(Recorded data)
-- ==== Sys2Proof/Machine/Issue.lean ====
section
/-! DEFINITION. Issue: which context is ready and is picked (R32, R33), the fetch and its checks (R34, R148, R194), what holds a word
back (R80, R81, R85), time, and the happenings of the issue logic. -/
namespace Sys2Proof.Machine

/-! ## What a word holds back for -/

/-- How a word stands to the fences before it (R80): no access, a load, a store or atomic, or a releasing action. -/
inductive Acts where
  | none | load | store | release
  deriving DecidableEq, Repr
def Instr.acts : Instr → Acts
  | .ld8 _ | .ld8X _ | .ld16 _ | .ld16X _ | .ld32 _ | .ld32X _ | .ld64 _ | .ld64X _ | .ld128 _ | .ld128X _ | .lds _ | .ldsX _ | .ldlv _
  | .gath _ | .gathX _ | .ldfe _ | .ldfeX _ | .lr _ | .lrX _ | .tld _ | .fbopen _ | .fbnext _ | .fbskip _ | .fbrest _ | .fbrestX _ => .load
  | .st8 _ | .st8X _ | .st16 _ | .st16X _ | .st32 _ | .st32X _ | .st64 _ | .st64X _ | .st128 _ | .st128X _ | .sts _ | .stsX _ | .stlv _
  | .scat _ | .scatX _ | .stef _ | .stefX _ | .feset _ | .atom _ | .atcas _ | .red _ | .sc _ | .tst _ | .fbsave _ | .fbsaveX _
  | .reclaim _ | .coll _ => .store
  | .dqpush _ | .bara _ | .barad _ | .sync _ | .launch _ | .exit _ | .cpy _ | .cpym _ | .cpycv _ | .cpylb _ => .release
  | .ldp _ | .ldpX _ | .cinv _ | .cflush _ => .load
  | _ => .none
/-- Words whose accesses a fence holds in the pipeline: they issue, and State.held or State.jobHeld makes the accesses wait (R80). -/
def Instr.pipelined : Instr → Bool
  | .ld8 _ | .ld8X _ | .ld16 _ | .ld16X _ | .ld32 _ | .ld32X _ | .ld64 _ | .ld64X _ | .ld128 _ | .ld128X _ | .ldlv _ | .ldp _ | .ldpX _
  | .gath _ | .gathX _ | .lr _ | .lrX _ | .tld _ | .fbnext _
  | .st8 _ | .st8X _ | .st16 _ | .st16X _ | .st32 _ | .st32X _ | .st64 _ | .st64X _ | .st128 _ | .st128X _ | .stlv _
  | .scat _ | .scatX _ | .atom _ | .atcas _ | .red _ | .sc _ | .tst _ => true
  | _ => false
/-- LDS and STS, which a fence holds at issue (R32, R80). -/
def Instr.fixedCist : Instr → Bool
  | .lds _ | .ldsX _ | .sts _ | .stsX _ => true
  | _ => false

/-- Whether every earlier access of these lanes is performed as a fence of this kind and scope demands (R80): an access is earlier when its number is
below the bound. -/
def State.quiet (s : State) (ck : Nat) (lanes : Lanes) (kind : FenceKind) (scope : Scope) (bound : Nat) : Bool :=
  let rel := kind ≠ .acq
  (s.accs.all fun (_, a) =>
    a.id ≥ bound || a.ctx ≠ ck || (a.lanes &&& lanes) = 0 ||
    ((!rel || a.performedAt scope) && (kind = .rel || !(a.isLoad || a.elems.any (·.isAtomic)) || a.elems.all (·.done)))) &&
  ((s.ctx ck).pends.all fun p => p.id ≥ bound || p.elems.isEmpty || (p.lanes &&& lanes) = 0) &&
  (s.jobs.all fun (_, j) => j.id ≥ bound || j.ctx ≠ ck || (j.lanes &&& lanes) = 0 ||
    (match j.job with | .tld _ _ _ _ _ _ _ _ => false | .tst _ _ _ _ _ _ _ => !rel | .stream _ _ _ _ _ stopped => stopped | .reqs _ => !rel | _ => true))

/-- Whether the core's stores below the bound that are on their way to home are performed at a scope. The lanes of a release may have read any of them in the
core's write path before it, so it belongs to the release; the bound is taken once their own accesses are done (R81) (DEDUCED, log 20). -/
def State.storesDone (s : State) (core : Nat) (scope : Scope) (bound : Nat) : Bool :=
  s.accs.all fun (_, a) => a.id ≥ bound || a.core ≠ core ||
    a.elems.all fun e => e.done || !e.isStore || e.req = 0 || (scopeRank scope ≤ 1 && e.atCore a.pol)

/-- Whether an older fence holds a fence back: one that releases is a releasing action, and every fence but a .REL holds an acquire's loads (R80). -/
def Fence.after (f g : Fence) : Bool := g.id < f.id && (g.lanes &&& f.lanes) ≠ 0 && (f.kind ≠ .acq || g.kind ≠ .rel)
/-- Fences that are complete end, and an acquire discards (R70, R80); what they held back goes on. -/
def State.settleFences (s : State) : State :=
  s.ctxs.foldl (fun t (ck, c) =>
    c.fences.foldl (fun u f =>
      if (u.ctx ck).fences.any f.after || !u.quiet ck f.lanes f.kind f.scope f.id then u
      else if f.kind = .acq || u.storesDone (u.coreOf ck) f.scope (f.seen.getD u.ids) then
        let u1 := u.updCtx ck fun c => { c with fences := c.fences.filter (· ≠ f) }
        let u2 := if f.kind = .rel then u1 else u1.acquire (u1.coreOf ck) f.scope
        -- at .GRP a fence pairs with no other context's (R81)
        let u3 := if f.scope = .grp then u2 else (fun u => if f.kind = .acq then u else u.publish ck) (if f.kind = .rel then u2 else u2.learn ck)
        u3.kick (u1.coreOf ck)
      else u.updCtx ck fun c => { c with fences := c.fences.map fun g => if g = f then { f with seen := some (f.seen.getD u.ids) } else g }) t) s

/-- A word that accesses memory waits for a TLBINV of its lanes (R279). -/
def State.tlbHeld (s : State) (i : Issue) (x : Instr) : Bool :=
  (Instr.acts x = .load || Instr.acts x = .store) && (Tab.vals s.jobs).any fun (j : JobRec) => j.ctx = i.ctx && (j.lanes &&& i.exec) ≠ 0 && (match j.job with | .tlbinv _ => true | _ => false)
/-- An incomplete fence of the fragment holds a word at issue (R80): LDS and STS; a releasing action; and an access whose outcome decides at issue what its lanes
do next, so that it cannot wait in the pipeline (DEDUCED, log 20). -/
def State.fenced (s : State) (i : Issue) (x : Instr) : Bool :=
  !Instr.pipelined x && !(match x with | .cinv _ | .cflush _ => true | _ => false) &&
  (s.ctx i.ctx).fences.any fun f => (f.lanes &&& i.exec) ≠ 0 && (match Instr.acts x with | .none => false | .load => f.kind ≠ .rel | .release => f.kind ≠ .acq | .store => true)

/-- STEF and LDFE synchronise at .core where every word they name lies in the issuing core's cistern, by either window, else at .die (R85). -/
def State.feScope (s : State) (i : Issue) (act : Lanes) (addr : Reg) (off : DWord) : Scope :=
  let core := s.coreOf i.ctx
  if (lanesOf act).all fun l => match windowOf (src64 s i l addr + off) with | .own _ => true | .die o => o / 0x40000 = core % 256 | _ => false then .core else .die
/-- The scope at which a word releases (R85, R86); none for a word that does not. -/
def State.releaseScope (s : State) (i : Issue) (act : Lanes) (x : Instr) : Option Scope :=
  match x with
  | .stef y => some (s.feScope i act y.addr (BitVec.ofNat 64 (4 * y.off.toNat)))
  | .stefX y => some (s.feScope i act y.addr (y.off.signExtend 64))
  | .dqpush _ | .bara _ | .barad _ | .cpy _ | .cpym _ | .cpycv _ | .cpylb _ => some .core
  | .sync y => some y.scope
  | .launch _ | .exit _ => some .pkg
  | _ => none
/-- The lanes whose earlier accesses a release waits for: a copy waits for those of its whole group (R86). -/
def Instr.releasing (act : Lanes) : Instr → Lanes
  | .cpy _ | .cpym _ | .cpycv _ | .cpylb _ => BitVec.allOnes 32
  | _ => act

WHAT THE TASK REQUIRES |
Reproduce all the data word for word.

RESULT OF THIS EXERCISE |
-- ==== Sys2Proof/Machine/Issue.lean ====
section
/-! DEFINITION. Issue: which context is ready and is picked (R32, R33), the fetch and its checks (R34, R148, R194), what holds a word
back (R80, R81, R85), time, and the happenings of the issue logic. -/
namespace Sys2Proof.Machine

/-! ## What a word holds back for -/

/-- How a word stands to the fences before it (R80): no access, a load, a store or atomic, or a releasing action. -/
inductive Acts where
  | none | load | store | release
  deriving DecidableEq, Repr
def Instr.acts : Instr → Acts
  | .ld8 _ | .ld8X _ | .ld16 _ | .ld16X _ | .ld32 _ | .ld32X _ | .ld64 _ | .ld64X _ | .ld128 _ | .ld128X _ | .lds _ | .ldsX _ | .ldlv _
  | .gath _ | .gathX _ | .ldfe _ | .ldfeX _ | .lr _ | .lrX _ | .tld _ | .fbopen _ | .fbnext _ | .fbskip _ | .fbrest _ | .fbrestX _ => .load
  | .st8 _ | .st8X _ | .st16 _ | .st16X _ | .st32 _ | .st32X _ | .st64 _ | .st64X _ | .st128 _ | .st128X _ | .sts _ | .stsX _ | .stlv _
  | .scat _ | .scatX _ | .stef _ | .stefX _ | .feset _ | .atom _ | .atcas _ | .red _ | .sc _ | .tst _ | .fbsave _ | .fbsaveX _
  | .reclaim _ | .coll _ => .store
  | .dqpush _ | .bara _ | .barad _ | .sync _ | .launch _ | .exit _ | .cpy _ | .cpym _ | .cpycv _ | .cpylb _ => .release
  | .ldp _ | .ldpX _ | .cinv _ | .cflush _ => .load
  | _ => .none
/-- Words whose accesses a fence holds in the pipeline: they issue, and State.held or State.jobHeld makes the accesses wait (R80). -/
def Instr.pipelined : Instr → Bool
  | .ld8 _ | .ld8X _ | .ld16 _ | .ld16X _ | .ld32 _ | .ld32X _ | .ld64 _ | .ld64X _ | .ld128 _ | .ld128X _ | .ldlv _ | .ldp _ | .ldpX _
  | .gath _ | .gathX _ | .lr _ | .lrX _ | .tld _ | .fbnext _
  | .st8 _ | .st8X _ | .st16 _ | .st16X _ | .st32 _ | .st32X _ | .st64 _ | .st64X _ | .st128 _ | .st128X _ | .stlv _
  | .scat _ | .scatX _ | .atom _ | .atcas _ | .red _ | .sc _ | .tst _ => true
  | _ => false
/-- LDS and STS, which a fence holds at issue (R32, R80). -/
def Instr.fixedCist : Instr → Bool
  | .lds _ | .ldsX _ | .sts _ | .stsX _ => true
  | _ => false

/-- Whether every earlier access of these lanes is performed as a fence of this kind and scope demands (R80): an access is earlier when its number is
below the bound. -/
def State.quiet (s : State) (ck : Nat) (lanes : Lanes) (kind : FenceKind) (scope : Scope) (bound : Nat) : Bool :=
  let rel := kind ≠ .acq
  (s.accs.all fun (_, a) =>
    a.id ≥ bound || a.ctx ≠ ck || (a.lanes &&& lanes) = 0 ||
    ((!rel || a.performedAt scope) && (kind = .rel || !(a.isLoad || a.elems.any (·.isAtomic)) || a.elems.all (·.done)))) &&
  ((s.ctx ck).pends.all fun p => p.id ≥ bound || p.elems.isEmpty || (p.lanes &&& lanes) = 0) &&
  (s.jobs.all fun (_, j) => j.id ≥ bound || j.ctx ≠ ck || (j.lanes &&& lanes) = 0 ||
    (match j.job with | .tld _ _ _ _ _ _ _ _ => false | .tst _ _ _ _ _ _ _ => !rel | .stream _ _ _ _ _ stopped => stopped | .reqs _ => !rel | _ => true))

/-- Whether the core's stores below the bound that are on their way to home are performed at a scope. The lanes of a release may have read any of them in the
core's write path before it, so it belongs to the release; the bound is taken once their own accesses are done (R81) (DEDUCED, log 20). -/
def State.storesDone (s : State) (core : Nat) (scope : Scope) (bound : Nat) : Bool :=
  s.accs.all fun (_, a) => a.id ≥ bound || a.core ≠ core ||
    a.elems.all fun e => e.done || !e.isStore || e.req = 0 || (scopeRank scope ≤ 1 && e.atCore a.pol)

/-- Whether an older fence holds a fence back: one that releases is a releasing action, and every fence but a .REL holds an acquire's loads (R80). -/
def Fence.after (f g : Fence) : Bool := g.id < f.id && (g.lanes &&& f.lanes) ≠ 0 && (f.kind ≠ .acq || g.kind ≠ .rel)
/-- Fences that are complete end, and an acquire discards (R70, R80); what they held back goes on. -/
def State.settleFences (s : State) : State :=
  s.ctxs.foldl (fun t (ck, c) =>
    c.fences.foldl (fun u f =>
      if (u.ctx ck).fences.any f.after || !u.quiet ck f.lanes f.kind f.scope f.id then u
      else if f.kind = .acq || u.storesDone (u.coreOf ck) f.scope (f.seen.getD u.ids) then
        let u1 := u.updCtx ck fun c => { c with fences := c.fences.filter (· ≠ f) }
        let u2 := if f.kind = .rel then u1 else u1.acquire (u1.coreOf ck) f.scope
        -- at .GRP a fence pairs with no other context's (R81)
        let u3 := if f.scope = .grp then u2 else (fun u => if f.kind = .acq then u else u.publish ck) (if f.kind = .rel then u2 else u2.learn ck)
        u3.kick (u1.coreOf ck)
      else u.updCtx ck fun c => { c with fences := c.fences.map fun g => if g = f then { f with seen := some (f.seen.getD u.ids) } else g }) t) s

/-- A word that accesses memory waits for a TLBINV of its lanes (R279). -/
def State.tlbHeld (s : State) (i : Issue) (x : Instr) : Bool :=
  (Instr.acts x = .load || Instr.acts x = .store) && (Tab.vals s.jobs).any fun (j : JobRec) => j.ctx = i.ctx && (j.lanes &&& i.exec) ≠ 0 && (match j.job with | .tlbinv _ => true | _ => false)
/-- An incomplete fence of the fragment holds a word at issue (R80): LDS and STS; a releasing action; and an access whose outcome decides at issue what its lanes
do next, so that it cannot wait in the pipeline (DEDUCED, log 20). -/
def State.fenced (s : State) (i : Issue) (x : Instr) : Bool :=
  !Instr.pipelined x && !(match x with | .cinv _ | .cflush _ => true | _ => false) &&
  (s.ctx i.ctx).fences.any fun f => (f.lanes &&& i.exec) ≠ 0 && (match Instr.acts x with | .none => false | .load => f.kind ≠ .rel | .release => f.kind ≠ .acq | .store => true)

/-- STEF and LDFE synchronise at .core where every word they name lies in the issuing core's cistern, by either window, else at .die (R85). -/
def State.feScope (s : State) (i : Issue) (act : Lanes) (addr : Reg) (off : DWord) : Scope :=
  let core := s.coreOf i.ctx
  if (lanesOf act).all fun l => match windowOf (src64 s i l addr + off) with | .own _ => true | .die o => o / 0x40000 = core % 256 | _ => false then .core else .die
/-- The scope at which a word releases (R85, R86); none for a word that does not. -/
def State.releaseScope (s : State) (i : Issue) (act : Lanes) (x : Instr) : Option Scope :=
  match x with
  | .stef y => some (s.feScope i act y.addr (BitVec.ofNat 64 (4 * y.off.toNat)))
  | .stefX y => some (s.feScope i act y.addr (y.off.signExtend 64))
  | .dqpush _ | .bara _ | .barad _ | .cpy _ | .cpym _ | .cpycv _ | .cpylb _ => some .core
  | .sync y => some y.scope
  | .launch _ | .exit _ => some .pkg
  | _ => none
/-- The lanes whose earlier accesses a release waits for: a copy waits for those of its whole group (R86). -/
def Instr.releasing (act : Lanes) : Instr → Lanes
  | .cpy _ | .cpym _ | .cpycv _ | .cpylb _ => BitVec.allOnes 32
  | _ => act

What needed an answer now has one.